When I was a kid, my family would take long summer road trips in our station wagon. In some ways, this was an experience of boredom greater than any young people today could fathom. In a situation where today’s kids might while away the hours by watching videos on seat-mounted TVs, playing games on an iPad, or scrolling through an endless feed on their phones, I had a much more limited arsenal with which to kill the hours on the way to the beach.
I could read a book, at least until carsickness took over. I could listen to the car radio, which my dad controlled and invariably played country music or AM talk radio. I could try to listen to my own music on my off-brand Walkman, but The Cure could never quite drown out the low bass of Rush Limbaugh or the sports-talk station.

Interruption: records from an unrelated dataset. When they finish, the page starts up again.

-- ==== Sys2Proof/Laws/OnlyChannels.lean ====
section
/-! SUPPORT. What each operation can change: channels, message queues, messages and combining queues. One lemma for each operation; the list names the
parts of the block outside which it leaves everything as it was. -/

namespace Sys2Proof.Machine

set_option linter.all false

theorem updChan_only (k : ChKey) (f : Chan → Chan) (b : Block) :
    Only [.chans, .rchans] b (updChan k f b) := by
  unfold updChan
  try dsimp only
  repeat' first
    | with_reducible apply Only.refl
    | (with_reducible apply Only.next (setChan_only _ _ _); · decide)
    | with_reducible apply Only.foldl
    | split
    | refine Only.update (by intro f hf; cases f <;> first | exact absurd (by decide) hf | dsimp only [agree]) ?_
    | (intro _; try dsimp only)

theorem trMsg_only (p : Params) (w : ℕ) (kind : ℕ) (c : Chan) (ch : ℕ) (seq : BitVec 16) (aux : ℕ) (b : Block) :
    Only [.cnt, .trace] b (trMsg p w kind c ch seq aux b) := by
  unfold trMsg
  try dsimp only
  repeat' first
    | with_reducible apply Only.refl
    | (with_reducible apply Only.next (trForm_only _ _ _ _); · decide)
    | with_reducible apply Only.foldl
    | split
    | refine Only.update (by intro f hf; cases f <;> first | exact absurd (by decide) hf | dsimp only [agree]) ?_
    | (intro _; try dsimp only)

theorem answerHere_only (p : Params) (n : ℕ) (hdr : BitVec 512) (st : Status) (result : Word32) (chid : ℕ) (seq : BitVec 16) (b : Block) :
    Only [.cnt, .ports, .xbar] b (answerHere p n hdr st result chid seq b) := by
  unfold answerHere
  try dsimp only
  repeat' first
    | with_reducible apply Only.refl
    | (with_reducible apply Only.next (answerTo_only _ _ _ _ _); · decide)
    | with_reducible apply Only.foldl
    | split
    | refine Only.update (by intro f hf; cases f <;> first | exact absurd (by decide) hf | dsimp only [agree]) ?_
    | (intro _; try dsimp only)

theorem landOn_only (n : ℕ) (key : ChKey) (be : Bool) (flits : List (BitVec 512)) (poison : List (BitVec 8)) (st : OpdBeat) (b : Block) :
    Only [.ports] b (landOn n key be flits poison st b) := by
  unfold landOn
  try dsimp only
  repeat' first
    | with_reducible apply Only.refl
    | (with_reducible apply Only.next (updPort_only _ _ _); · decide)
    | with_reducible apply Only.foldl
    | split
    | refine Only.update (by intro f hf; cases f <;> first | exact absurd (by decide) hf | dsimp only [agree]) ?_
    | (intro _; try dsimp only)

theorem countLanded_only (key : ChKey) (n : ℕ) (poison : Bool) (hop : Option ℕ) (b : Block) :
    Only [.chans, .rchans] b (countLanded key n poison hop b) := by
  unfold countLanded
  try dsimp only
  repeat' first
    | with_reducible apply Only.refl
    | (with_reducible apply Only.next (updChan_only _ _ _); · decide)
    | with_reducible apply Only.foldl
    | split
    | refine Only.update (by intro f hf; cases f <;> first | exact absurd (by decide) hf | dsimp only [agree]) ?_
    | (intro _; try dsimp only)

theorem closedBeat_only (key : ChKey) (b : Block) :
    Only [.ports, .chans, .rchans] b (closedBeat key b) := by
  unfold closedBeat
  try dsimp only
  repeat' first
    | with_reducible apply Only.refl
    | (with_reducible apply Only.next (updPort_only _ _ _); · decide)
    | (with_reducible apply Only.next (updChan_only _ _ _); · decide)
    | with_reducible apply Only.foldl
    | split
    | refine Only.update (by intro f hf; cases f <;> first | exact absurd (by decide) hf | dsimp only [agree]) ?_
    | (intro _; try dsimp only)

theorem mqXoff_only (p : Params) (w : ℕ) (q : ℕ) (b : Block) :
    Only [.cnt, .mq, .evr, .out] b (mqXoff p w q b) := by
  unfold mqXoff
  try dsimp only
  repeat' first
    | with_reducible apply Only.refl
    | (with_reducible apply Only.next (updMQ_only _ _ _ _); · decide)
    | (with_reducible apply Only.next (emit_only _ _); · decide)
    | (with_reducible apply Only.next (evRec_only _ _ _ _ _ _ _ _); · decide)
    | with_reducible apply Only.forEach
    | with_reducible apply Only.foldl
    | split
    | refine Only.update (by intro f hf; cases f <;> first | exact absurd (by decide) hf | dsimp only [agree]) ?_
    | (intro _; try dsimp only)

theorem mqDeliver_only (p : Params) (w : ℕ) (q : ℕ) (b : Block) :
    Only [.ports, .mq] b (mqDeliver p w q b) := by
  unfold mqDeliver
  try dsimp only
  repeat' first
    | with_reducible apply Only.refl
    | (with_reducible apply Only.next (updMQ_only _ _ _ _); · decide)
    | (with_reducible apply Only.next (landOn_only _ _ _ _ _ _ _); · decide)
    | with_reducible apply Only.foldl
    | split
    | refine Only.update (by intro f hf; cases f <;> first | exact absurd (by decide) hf | dsimp only [agree]) ?_
    | (intro _; try dsimp only)
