theorem resetQueued_only (p : Params) (n : ℕ) (x2 : IqEnt) (b : Block) :
    Only [.clk, .regs, .cnt, .cmtDue, .ents, .ports, .rings, .tdone, .chans, .resumeQ, .hg, .log, .evr, .trace, .watch, .tally, .xbar, .out] b (resetQueued p n x2 b) := by
  unfold resetQueued
  try dsimp only
  repeat' first
    | with_reducible apply Only.refl
    | (with_reducible apply Only.next (updEnt_only _ _ _); · decide)
    | (with_reducible apply Only.next (xsend_only _ _ _ _); · decide)
    | (with_reducible apply Only.next (settle_only _ _ _ _ _ _ _ _ _ _); · decide)
    | with_reducible apply Only.foldl
    | split
    | refine Only.update (by intro f hf; cases f <;> first | exact absurd (by decide) hf | dsimp only [agree]) ?_
    | (intro _; try dsimp only)

theorem resetStage_only (p : Params) (n : ℕ) (b : Block) :
    Only [.cnt, .ents, .ports, .trace] b (resetStage p n b) := by
  unfold resetStage
  try dsimp only
  repeat' first
    | with_reducible apply Only.refl
    | (with_reducible apply Only.next (updEnt_only _ _ _); · decide)
    | (with_reducible apply Only.next (updPort_only _ _ _); · decide)
    | (with_reducible apply Only.next (bump_only _ _ _); · decide)
    | (with_reducible apply Only.next (trTask_only _ _ _ _ _ _ _); · decide)
    | with_reducible apply Only.foldl
    | split
    | refine Only.update (by intro f hf; cases f <;> first | exact absurd (by decide) hf | dsimp only [agree]) ?_
    | (intro _; try dsimp only)

theorem resetCans_only (n : ℕ) (b : Block) :
    Only [.ents, .ports] b (resetCans n b) := by
  unfold resetCans
  try dsimp only
  repeat' first
    | with_reducible apply Only.refl
    | (with_reducible apply Only.next (updEnt_only _ _ _); · decide)
    | (with_reducible apply Only.next (updPort_only _ _ _); · decide)
    | with_reducible apply Only.forEach
    | with_reducible apply Only.foldl
    | split
    | refine Only.update (by intro f hf; cases f <;> first | exact absurd (by decide) hf | dsimp only [agree]) ?_
    | (intro _; try dsimp only)

end Sys2Proof.Machine
end

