theorem spillOut_keeps (p : Params) (h : ℕ) (b : Block) :
    Keeps p b (spillOut p h b) := by
  unfold spillOut
  try dsimp only
  repeat' first
    | with_reducible apply Keeps.refl
    | with_reducible apply Keeps.next (updEnt_keeps p _ _ _)
    | with_reducible apply Keeps.next (mpW_keeps _ _ _ _ _ _ _ _)
    | with_reducible apply Keeps.foldl
    | split
    | (intro _; try dsimp only)

theorem evict_keeps (p : Params) (w : ℕ) (need : ℕ) (x3 : ℕ) (x4 : Block) :
    Keeps p x4 (evict p w need x3 x4) := by
  induction x3 generalizing x4 with
  | zero =>
    unfold evict
    try dsimp only
    repeat' first
        | with_reducible apply Keeps.refl
        | with_reducible apply Keeps.next (spillOut_keeps _ _ _)
        | with_reducible apply Keeps.foldl
        | split
        | (intro _; try dsimp only)
  | succ k ih =>
    unfold evict
    try dsimp only
    repeat' first
        | with_reducible apply Keeps.next (ih _)
        | with_reducible apply Keeps.refl
        | with_reducible apply Keeps.next (spillOut_keeps _ _ _)
        | with_reducible apply Keeps.foldl
        | split
        | (intro _; try dsimp only)

theorem putLinks_keeps (p : Params) (h : ℕ) (ws : List Word32) (b : Block) :
    Keeps p b (putLinks p h ws b) := by
  unfold putLinks
  try dsimp only
  repeat' first
    | with_reducible apply Keeps.refl
    | with_reducible apply Keeps.next (updEnt_keeps p _ _ _)
    | with_reducible apply Keeps.next (spillOut_keeps _ _ _)
    | with_reducible apply Keeps.next (evict_keeps _ _ _ _ _)
    | with_reducible apply Keeps.when
    | with_reducible apply Keeps.foldl
    | split
    | (intro _; try dsimp only)

theorem occUp_keeps (p : Params) (n : ℕ) (h : ℕ) (b : Block) :
    Keeps p b (occUp n h b) := by
  unfold occUp
  try dsimp only
  repeat' first
    | with_reducible apply Keeps.refl
    | with_reducible apply Keeps.set_occ
    | with_reducible apply Keeps.upd_occ
    | with_reducible apply Keeps.foldl
    | split
    | refine Keeps.free (by intro f hf; cases f <;> first | exact absurd (by decide) hf | dsimp only [agree]) ?_
    | (intro _; try dsimp only)

theorem occDown_keeps (p : Params) (n : ℕ) (h : ℕ) (b : Block) :
    Keeps p b (occDown n h b) := by
  unfold occDown
  try dsimp only
  repeat' first
    | with_reducible apply Keeps.refl
    | with_reducible apply Keeps.set_occ
    | with_reducible apply Keeps.upd_occ
    | with_reducible apply Keeps.foldl
    | split
    | refine Keeps.free (by intro f hf; cases f <;> first | exact absurd (by decide) hf | dsimp only [agree]) ?_
    | (intro _; try dsimp only)

theorem countGrant_keeps (p : Params) (d : ℕ) (b : Block) :
    Keeps p b (countGrant d b) :=
  Keeps.free (Only.mono (countGrant_only _ _) (by decide)) (Keeps.refl _ _)

theorem grant_keeps (p : Params) (d : ℕ) (g : GReq) (b : Block) :
    Keeps p b (grant p d g b) := by
  unfold grant
  try dsimp only
  repeat' first
    | with_reducible apply Keeps.refl
    | with_reducible apply Keeps.next (updEnt_keeps p _ _ _)
    | with_reducible apply Keeps.next (updDom_keeps p _ _ _)
    | with_reducible apply Keeps.next (xsend_keeps p _ _ _ _)
    | with_reducible apply Keeps.next (countGrant_keeps p _ _)
    | with_reducible apply Keeps.foldl
    | split
    | (intro _; try dsimp only)

theorem govExamine_keeps (p : Params) (d : ℕ) (x2 : ℕ) (x3 : Block) :
    Keeps p x3 (govExamine p d x2 x3) := by
  induction x2 generalizing x3 with
  | zero =>
    unfold govExamine
    try dsimp only
    repeat' first
        | with_reducible apply Keeps.refl
        | with_reducible apply Keeps.next (grant_keeps _ _ _ _)
        | with_reducible apply Keeps.foldl
        | split
        | (intro _; try dsimp only)
  | succ k ih =>
    unfold govExamine
    try dsimp only
    repeat' first
        | with_reducible apply Keeps.next (ih _)
        | with_reducible apply Keeps.refl
        | with_reducible apply Keeps.next (grant_keeps _ _ _ _)
        | with_reducible apply Keeps.foldl
        | split
        | (intro _; try dsimp only)

theorem govArrive_keeps (p : Params) (h : ℕ) (gen : ℕ) (n : ℕ) (b : Block) :
    Keeps p b (govArrive p h gen n b) :=
  Keeps.free (Only.mono (govArrive_only _ _ _ _ _) (by decide)) (Keeps.refl _ _)

theorem govDelayed_keeps (p : Params) (d : ℕ) (b : Block) :
    Keeps p b (govDelayed p d b) := by
  unfold govDelayed
  try dsimp only
  repeat' first
    | with_reducible apply Keeps.refl
    | with_reducible apply Keeps.next (trTask_keeps _ _ _ _ _ _ _)
    | with_reducible apply Keeps.forEach
    | with_reducible apply Keeps.foldl
    | split
    | (intro _; try dsimp only)

theorem govCycle_keeps (p : Params) (b : Block) :
    Keeps p b (govCycle p b) := by
  unfold govCycle
  try dsimp only
  repeat' first
    | with_reducible apply Keeps.refl
    | with_reducible apply Keeps.next (govExamine_keeps _ _ _ _)
    | with_reducible apply Keeps.next (govDelayed_keeps _ _ _)
    | with_reducible apply Keeps.when
    | with_reducible apply Keeps.forEach
    | with_reducible apply Keeps.foldl
    | split
    | (intro _; try dsimp only)

theorem dwrr_keeps (p : Params) (w : ℕ) (T : List ℕ) (x2 : ℕ) (x3 : Block) :
    Keeps p x3 (dwrr w T x2 x3).2 :=
  Keeps.free (Only.mono (dwrr_only _ _ _ _) (by decide)) (Keeps.refl _ _)

theorem forwardTask_keeps (p : Params) (w : ℕ) (h : ℕ) (tier : ℕ) (b : Block) :
    Keeps p b (forwardTask w h tier b) := by
  unfold forwardTask
  try dsimp only
  repeat' first
    | with_reducible apply Keeps.refl
    | with_reducible apply Keeps.next (updEnt_keeps p _ _ _)
    | with_reducible apply Keeps.next (xsend_keeps p _ _ _ _)
    | with_reducible apply Keeps.foldl
    | split
    | (intro _; try dsimp only)

theorem forwardStage_keeps (p : Params) (w : ℕ) (b : Block) :
    Keeps p b (forwardStage w b) := by
  unfold forwardStage
  try dsimp only
  repeat' first
    | with_reducible apply Keeps.refl
    | with_reducible apply Keeps.next (updEnt_keeps p _ _ _)
    | with_reducible apply Keeps.next (xsend_keeps p _ _ _ _)
    | with_reducible apply Keeps.foldl
    | split
    | (intro _; try dsimp only)

theorem lcGone_keeps (p : Params) (r : PReq) (b : Block) :
    Keeps p b (lcGone r b) :=
  Keeps.free (Only.mono (lcGone_only _ _) (by decide)) (Keeps.refl _ _)

theorem assignPort_keeps (p : Params) (r : PReq) (n : ℕ) (rank : ℕ) (b : Block) :
    Keeps p b (assignPort r n rank b) := by
  unfold assignPort
  try dsimp only
  repeat' first
    | with_reducible apply Keeps.refl
    | with_reducible apply Keeps.next (updEnt_keeps p _ _ _)
    | with_reducible apply Keeps.next (bump_keeps p _ _ _)
    | with_reducible apply Keeps.next (occUp_keeps p _ _ _)
    | with_reducible apply Keeps.next (lcGone_keeps p _ _)
    | with_reducible apply Keeps.foldl
    | split
    | refine Keeps.free (by intro f hf; cases f <;> first | exact absurd (by decide) hf | dsimp only [agree]) ?_
    | (intro _; try dsimp only)

theorem offerWaiting_keeps (p : Params) (t : ℕ) (b : Block) :
    Keeps p b (offerWaiting p t b) := by
  unfold offerWaiting
  try dsimp only
  repeat' first
    | with_reducible apply Keeps.refl
    | with_reducible apply Keeps.next (assignPort_keeps p _ _ _ _)
    | with_reducible apply Keeps.forEach
    | with_reducible apply Keeps.foldl
    | split
    | (intro _; try dsimp only)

Or I could look at the map.
The big Rand McNally atlas we had in the car provided hours of entertainment. I’d look at places I’d been to see if the landmarks I’d seen showed up as little red points of interest. I’d investigate places so far from my experience that they might well have been on the moon: what must Alberta be like?! I’d trace highways across the continent: can you believe that if we drove west on I-80, we’d get to Salt Lake City and then Reno and then San Francisco?
The atlas wasn’t just a way to kill time; it was a learning tool and a daydream generator.
It was also nothing special. Every family had one wedged under the seats of their car.
Now imagine living in a world in which something as mundane as the Rand McNally inset map of Greater Milwaukee represented the pinnacle of human learning. A world in which most people never traveled more than a few dozen miles from home, and in which it would take at least three days, and up to three weeks, for even the elite to travel the distance my family station wagon could cover in an hour and a half.
In those days, a map of the world would have been something wondrous, containing knowledge of societies so remote as to be the stuff of fantasy. And if that map were a true work of art, it could capture the imagination completely.
We don’t know what King Peter IV of Aragon was looking for when he commissioned a masterpiece from his royal cartographer, Abraham Cresques, in 1375. It was probably intended as a gift for the King of France; at the very least, it ended up in the collection of France’s Charles V by the end of the decade. But we know what Cresques produced: one of the greatest maps in the history of the world.
The so-called Catalan Atlas has enthralled people for centuries. It was a gateway to an inaccessible and exotic world, and today, it serves the same purpose — it’s a portal through time to a society we’ll never really be able to know.
The Catalan Atlas is much more than a map. It attempts to be a compendium of knowledge about the known world. Its first few leaves contain calendars and other astronomical and scientific information. This is the first page:
These pages are too lavish to be meant as references for someone to paw through in search of the date of Easter; they’re a statement that all is in order under the royal gaze. The second sheet shows a series of circles that represent the planets and the zodiac. It’s notable that a scholar sits at the center of things rather than God:
This modern reproduction lets us see what this would have looked like a little more clearly:
But all this is just throat-clearing; the real attraction here is the map of the world itself, which you can see to the right of these introductory pages. It was meant to be laid out on a table; this means that the elements at the top of the map are “upside down” so that they’d appear right side up to people on that side of the table.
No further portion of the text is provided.